Philosophy journal corrects 35-year old paper by famous philosopher’s cat. It was actually by the famous philosopher himself, of course, and published under his cat’s name as a joke. A joke of which philosophers were, and are, widely but not universally aware. Recently, a humor-challenged philosopher complained that this harmless decades-old joke contravened “research integrity” because think of the children! some younger philosophers might be unaware of the joke. So the journal added a note to the article spelling out the joke. I’m reminded of the sad effort to have Onion articles prominently labeled as satire on social media, because occasionally somebody thinks they’re real. Somewhere, a single tear is rolling down Stephen Heard’s cheek. I hope that if anybody ever asks Evolutionary Ecology to attach a note to Vincent, Van & Goh 1996, the journal has the good sense to tell them to go pound sand. It’s ok for some people to be taken in by a joke. Trying to make sure nobody is ever taken in by a joke makes the world a worse place on balance.

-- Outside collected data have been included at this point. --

def Merge.key (b : Bool) (m : Merge) : Option Nat := if b then m.keyB else m.keyA
def Merge.setKey (b : Bool) (k : Option Nat) (m : Merge) : Merge := if b then { m with keyB := k } else { m with keyA := k }
def Merge.stage (b : Bool) (m : Merge) : List (Option Nat × List Byte) := if b then m.stB else m.stA
def Merge.setStage (b : Bool) (l : List (Option Nat × List Byte)) (m : Merge) : Merge := if b then { m with stB := l } else { m with stA := l }

/-- The key of the frame of a copy that has just come (R241): the one after its last while it held TAG_LOCK, else as its tag
has just told. -/
def Merge.keyNow (b : Bool) (x : Trib) (pos : Nat) (m : Merge) : Option Nat :=
  match m.key b with
  | some k => some ((k + 1) % 1024)
  | none => if x.tagLock then some ((if pos = 15 then x.tagLast.getD 0 else (x.tagLast.getD 63 + 1) % 64) * 16 + pos) else none

/-- The sub-multiframes of a copy as they arrive: which were good, by key (R244). `hurt`: a defect stood or was declared in
this frame. The check that ends with a sub-multiframe is that of the one before it. -/
def Merge.judge (b : Bool) (x : Trib) (pos : Nat) (key : Option Nat) (hurt : Bool) (m : Merge) : Merge :=
  let ok := if b then m.okB else m.okA
  let ok := (ok.1, ok.2 && !(hurt || !x.tagLock))
  let ends := pos = 7 || pos = 15
  let good := if b then m.goodB else m.goodA
  let crcOk := if pos = 7 then x.eBits.2 else x.eBits.1
  let good := match key with
    | some k => if ends then (good.drop (good.length - 3)) ++ [((k / 8 + 127) % 128, ok.1 && crcOk)] else good
    | none => good
  let ok := if ends then (ok.2, true) else ok
  if b then { m with okB := ok, goodB := good } else { m with okA := ok, goodA := good }

/-- Both copies have lost TAG_LOCK: the read point is reset (R242). -/
def Merge.reset (m : Merge) : Merge := { m with read := none, buf := [], wrote := [], stA := [], stB := [] }

/-- A locked copy arrives under its key; the first one places the read and paces it (R242). -/
def Merge.place (b : Bool) (key lag : Nat) (m : Merge) : Merge :=
  match m.read with
  | some _ => m
  | none => { m with read := some ((key + 1024 - (if b then 48 - lag else 16 + lag)) % 1024), leadA := !b }

/-- Δ (R243), measured when a frame of copy B comes: by how many frames its key stands behind that of A's last. -/
def Merge.measure (b both : Bool) (lag : Nat) (m : Merge) : Merge :=
  let d := if !both then none else if !b then m.delta else
    match m.keyA, m.keyB with
    | some ka, some kb => some (mergeDelta ka kb)
    | _, _ => m.delta
  { m with delta := d, diff := match d with | some d => if d < (lag : Int) - 32 ∨ (lag : Int) < d then true else false | none => false }

/-- The oldest frame held of a copy goes to the merge buffer (R241). Which copy writes a sub-multiframe is decided with its first
frame. That the other copy writes from then on is no selector move: the model raises no PROT_SW and counts no switch for it
(assumption 168). -/
def State.mergeOut (g : Nat) (b : Bool) (s : State) : State :=
  let gr := s.group 3 g
  match gr.merge.stage b with
  | [] => s
  | e :: r =>
    let m := gr.merge.setStage b r
    match e.1 with
    | none => s.setGroup 3 g { gr with merge := m }
    | some k =>
      let other := s.locked (if b then gr.op.w else gr.op.p) && gr.mayWrite (!b)
      let dc := if k % 8 = 0 && gr.mayWrite b then m.decide b gr.onlyCopy.isSome other (k / 8) else (m, false)
      let s := s.setGroup 3 g { gr with merge := dc.1.write b k e.2 }
      if dc.2 then s.mergeBoth g else s

/-- It does so when the frame 16 after it has come (R241). -/
def State.mergeTake (g : Nat) (b : Bool) (s : State) : State :=
  if ((s.group 3 g).merge.stage b).length ≤ 16 then s else s.mergeOut g b

/-- The read of a frame period of the pacing copy `b` (R242): where the other copy's frame that brings this very frame out of its
decision stage falls into the period that begins, the read has it (R243, R245: hitless up to a delay of M; assumption 144). -/
def State.mergeNext (g : Nat) (b : Bool) (s : State) : State :=
  let m := (s.group 3 g).merge
  let c := !b
  let due := match m.stage c with
    | e :: r => decide (r.length = 15) && m.read.isSome && decide (e.1 = m.read)
    | [] => false
  (if due && s.locked (if c then (s.group 3 g).op.p else (s.group 3 g).op.w) then s.mergeOut g c else s).mergeRead g

/-- MERGE_DIFF when the difference of the copies enters or leaves its range (R243). -/
def State.mergeTell (g : Nat) (was : Bool) (s : State) : State :=
  let m := (s.group 3 g).merge
  if was = m.diff then s
  else s.prtEvent 3 g 5 .mergeDiff (b2n m.diff + put ((m.delta.getD 0 + 4096).toNat) 4 12)

/-- The read point advances once in each frame period of a locked copy (R242, R245): the one that paces it, until that one has
lost TAG_LOCK. At the change the read of this period is made unless the other copy's next frame still falls into this frame of
the story pole, so that none is omitted or made twice (assumption 144). -/
def State.mergePace (g : Nat) (b mine other : Bool) (s : State) : State :=
  let gr := s.group 3 g
  let m := gr.merge
  let lead (c : Bool) (s : State) : State := s.setGroup 3 g { gr with merge := { m with leadA := !c } }
  if b = !m.leadA then
    if mine then s.mergeNext g b
    else if other then
      let s := lead (!b) s
      if (if b then m.atA else m.atB) = s.stp.frame then s.mergeRead g else s
    else s
  else if mine && !other then (lead b s).mergeRead g
  else s

/-- A frame of copy `b` of merge group `g` has come (R241-R245): `x` is its tributary after it, `pos` its number in the
multiframe. -/
def State.mergeIn (g : Nat) (b : Bool) (x : Trib) (pos : Nat) (f : List Byte) (hurt : Bool) (s : State) : State :=
  let gr := s.group 3 g
  let other := s.locked (if b then gr.op.w else gr.op.p)
  let key := gr.merge.keyNow b x pos
  let m := gr.merge.judge b x pos key hurt
  let m := m.setStage b (m.stage b ++ [(key, f)])
  let m := if b then { m with atB := s.stp.frame } else { m with atA := s.stp.frame }
  let m := if x.tagLock then (m.setKey b key).place b (key.getD 0) gr.op.lag else m.setKey b none
  let m := m.measure b (x.tagLock && other) gr.op.lag
  let m := if x.tagLock || other then m else m.reset
  let s := ((s.setGroup 3 g { gr with merge := m }).mergeTell g gr.merge.diff).mergeTake g b
  s.mergePace g b x.tagLock other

And finally, you when you first started on Twitter vs. you now. I defer to Meghan on whether this is universally true. 🙂
From Meghan:
Georgia Auteri, a grad student in UMich’s EEB department, wrote a post about her experience on Capitol Hill for the annual Biological and Ecological Sciences Coalition’s (BESC’s) Congressional Visits Day, where she lobbied for support for NSF. The event is co-hosted by AIBS and ESA and sounds like a great opportunity! And, as she notes there, now is a great time to contact legislators about the budget, as this is a key time for it! If you think you don’t have time, perhaps this idea will work for you:
Hi Jeremy – a slight correction: the British Research Excellence Framework, and its predecessor the Research Assessment Exercise, are emphatically not metrics-based assessments of research at all British university departments. In fact the REF panels were told specifically not to take journal impact factors into account, and citations and h-indexes were not explicitly assessed.
There have been calls to make the REF more metrics-based but there seems to be little appetite for that, certainly in the humanities. The rules for the next REF have yet to be published but the word on the street is that they are unlikely to change much.
Note also that there is no requirement for all departments, nor indeed all universities, to submit to the REF. But if they don’t then they lose out on government cash and it reflects on their research reputation.
Thank you for correcting my memory Jeff, I’ll update the post.
“Note also that there is no requirement for all departments, nor indeed all universities, to submit to the REF.”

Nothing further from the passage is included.